Suppose that around 30% of the totN data elements, randomly distributed throughout the domain, need to be manipulated with the help of their neighbors.

Data compression

To avoid data pollution, the new data will be compressed into a new array. The index mapping for this array is formed by performing a prefix sum on a state array (of bool type).

As a result, the new data will be stored contiguously.

A naive implementation

// a fake function to simulate a data manipulation depending on neighbors

__device__
void mathematical(float& origin, float xm, float xp, float ym, float yp, float zm, float zp )
{
    origin = xm + 2.f*xp - 3.f*ym + 4.f*yp - 5.f*zm + 6.f*zp
}

// parallel do the sampling
// Assume that 'state', 'globaldata', and 'prefixsum' have been computed and are ready.

__global__
void parallel_sample(int Nx, int Ny, int Nz, const bool* state, const float* globaldata, const int* prefixsum, float* destdata)
{
    // target data
    int originid = threadIdx.x + blockDim.x*blockIdx.x; 
    
    // around 30% of the data have a state of true.
    if( (originid >= (Nx*Ny*Nz)) || (!state[originid]) ) return;

    // data is stored in x, y and z order: id = x + y*Nx + z*Nx*Ny
    int xmid = originid - 1;
    int xpid = originid+1;
    int ymid = originid - Nx;
    int ypid = orignid + Nx;
    int zmid = originid - Nx*Ny;
    int zpid = originid + Nx*Ny;

    float srcdata = globaldata[originid];
    
    mathematical(srcdata, globaldata[xmid], globaldata[xpid], globaldata[ymid], globaldata[ypid], globaldata[zmid], globaldata[zpid];

    // compress all data with state == true to a new data
    destdata[prefixsum[originid]] = srcdata;
}

Some observations

  1. The target data elements are randomly distributed, meaning that they may or may not be adjacent to one another. This is why a new data array is needed to extract the results and avoid data pollution.

  2. Since the data elements are in random positions, global memory reads may not be coalesced, which could be a performance bottleneck.

One idea is to use shared memory: first load all global data into shared memory, then perform the mathematical manipulation on the shared data to guarantee coalesced reads. But I am not sure if the tradeoff between memory capacity and efficiency if OK.

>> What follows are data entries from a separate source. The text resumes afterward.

section bump
variable (s : State)
@[simp] theorem State.bump_power : (s.bump).power = s.power := rfl
@[simp] theorem State.bump_boot : (s.bump).boot = s.boot := rfl
@[simp] theorem State.bump_hotHalt : (s.bump).hotHalt = s.hotHalt := rfl
@[simp] theorem State.bump_reports : (s.bump).reports = s.reports := rfl
@[simp] theorem State.bump_monitorImg : (s.bump).monitorImg = s.monitorImg := rfl
@[simp] theorem State.bump_monitorSig : (s.bump).monitorSig = s.monitorSig := rfl
@[simp] theorem State.bump_plan : (s.bump).plan = s.plan := rfl
@[simp] theorem State.bump_idePolicy : (s.bump).idePolicy = s.idePolicy := rfl
@[simp] theorem State.bump_interleaved : (s.bump).interleaved = s.interleaved := rfl
@[simp] theorem State.bump_exBase : (s.bump).exBase = s.exBase := rfl
@[simp] theorem State.bump_exSize : (s.bump).exSize = s.exSize := rfl
@[simp] theorem State.bump_nodeNum : (s.bump).nodeNum = s.nodeNum := rfl
@[simp] theorem State.bump_routes : (s.bump).routes = s.routes := rfl
@[simp] theorem State.bump_domain : (s.bump).domain = s.domain := rfl
@[simp] theorem State.bump_outbox : (s.bump).outbox = s.outbox := rfl
@[simp] theorem State.bump_linkIde : (s.bump).linkIde = s.linkIde := rfl
@[simp] theorem State.bump_sparesUsed : (s.bump).sparesUsed = s.sparesUsed := rfl
@[simp] theorem State.bump_supOvl : (s.bump).supOvl = s.supOvl := rfl
@[simp] theorem State.bump_supBytes : (s.bump).supBytes = s.supBytes := rfl
@[simp] theorem State.bump_hbm : (s.bump).hbm = s.hbm := rfl
@[simp] theorem State.bump_hostMem : (s.bump).hostMem = s.hostMem := rfl
@[simp] theorem State.bump_peerMem : (s.bump).peerMem = s.peerMem := rfl
@[simp] theorem State.bump_llc : (s.bump).llc = s.llc := rfl
@[simp] theorem State.bump_dies : (s.bump).dies = s.dies := rfl
@[simp] theorem State.bump_cores : (s.bump).cores = s.cores := rfl
@[simp] theorem State.bump_teams : (s.bump).teams = s.teams := rfl
@[simp] theorem State.bump_clusters : (s.bump).clusters = s.clusters := rfl
@[simp] theorem State.bump_records : (s.bump).records = s.records := rfl
@[simp] theorem State.bump_copies : (s.bump).copies = s.copies := rfl
@[simp] theorem State.bump_fills : (s.bump).fills = s.fills := rfl
@[simp] theorem State.bump_draws : (s.bump).draws = s.draws := rfl
@[simp] theorem State.bump_held : (s.bump).held = s.held := rfl
@[simp] theorem State.bump_objReqs : (s.bump).objReqs = s.objReqs := rfl
@[simp] theorem State.bump_ruleWaits : (s.bump).ruleWaits = s.ruleWaits := rfl
@[simp] theorem State.bump_det : (s.bump).det = s.det := rfl
@[simp] theorem State.bump_spaces : (s.bump).spaces = s.spaces := rfl
@[simp] theorem State.bump_tlb : (s.bump).tlb = s.tlb := rfl
@[simp] theorem State.bump_walks : (s.bump).walks = s.walks := rfl
@[simp] theorem State.bump_stable : (s.bump).stable = s.stable := rfl
@[simp] theorem State.bump_bobbins : (s.bump).bobbins = s.bobbins := rfl
@[simp] theorem State.bump_queues : (s.bump).queues = s.queues := rfl
@[simp] theorem State.bump_images : (s.bump).images = s.images := rfl
@[simp] theorem State.bump_packets : (s.bump).packets = s.packets := rfl
@[simp] theorem State.bump_grids : (s.bump).grids = s.grids := rfl
@[simp] theorem State.bump_nodes : (s.bump).nodes = s.nodes := rfl
@[simp] theorem State.bump_poolSeq : (s.bump).poolSeq = s.poolSeq := rfl
@[simp] theorem State.bump_turns : (s.bump).turns = s.turns := rfl
@[simp] theorem State.bump_claims : (s.bump).claims = s.claims := rfl
@[simp] theorem State.bump_gdones : (s.bump).gdones = s.gdones := rfl
@[simp] theorem State.bump_parts : (s.bump).parts = s.parts := rfl
@[simp] theorem State.bump_saved : (s.bump).saved = s.saved := rfl
@[simp] theorem State.bump_funcs : (s.bump).funcs = s.funcs := rfl
@[simp] theorem State.bump_ports : (s.bump).ports = s.ports := rfl
@[simp] theorem State.bump_windows : (s.bump).windows = s.windows := rfl
@[simp] theorem State.bump_doeOut : (s.bump).doeOut = s.doeOut := rfl
@[simp] theorem State.bump_sched : (s.bump).sched = s.sched := rfl
@[simp] theorem State.bump_iss : (s.bump).iss = s.iss := rfl
end bump
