-- ==== Sys2Proof/Laws/PerInstr.lean ====
section
/-! SUPPORT. One lemma per constructor: an instruction's encoding has at most two words (spec/02_words.md R39), and a hardware
step has none. -/

namespace Sys2Proof

/-- An encoding has at most two words, whatever its chain bit (R37, R39). -/
def Laws.Words.Statement (i : Instr) : Prop := ∀ c, (encode c i).length ≤ 2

  1. Other strategies might also help? such as using L1/constant caches via the restrict keyword or adjusting build options.

Thank you for your suggestions.

The constant memory only works well, if all threads is a warp read the same data.

The texture path can be an option. Either with texture instructions or __ldg().

I do not see full use of the prefix sum in your shown code. The thread ids do not map to the prefix sum. Instead you return, when state is false. You only use it for storing the result.

Such problems are difficult to optimize. You can only put small 3D arrays into shared memory, e.g. 32x32x16x4 bytes=64KiB. You have to handle border pixels in all directions and use overlapping blocks in shared memory.

You have to fight bank conflicts.

Probably either trusting the caches or the texture commands to load surrounding pixels are the best way.

As you said, constant memory may not be suitable here, since threads within a warp might not access the same data because the memory addresses can be far apart.

The prefix sum is used solely to map the compressed results.

Because each thread requires data from its neighbors, performing in-place result updates would cause data pollution.

But if some threads within a warp return early, you lose the math and memory bandwidth of those. They still occupy those resources.

Full warps returning would be okay.

So one better uses the prefixsum also to assign the point to each thread. In addition to the storage location of the result.

If the prefix sum is used for each thread, there might still be a problem with coalesced reads. Even though data with a state of true is compressed, the memory addresses from which they fetch data can still be far apart, which may degrade performance.

Yes, the reads are still difficult.

One possibility would be to divide the shared memory into its 32 banks and let each thread only read from its assigned bank. And use the threads on independent data. For storing you can resort.

So the shared memory would contain 32 small 3D arrays.

32x16x16x3x4 bytes = 96KiB.

One would move that 3D block along the direction with length 3.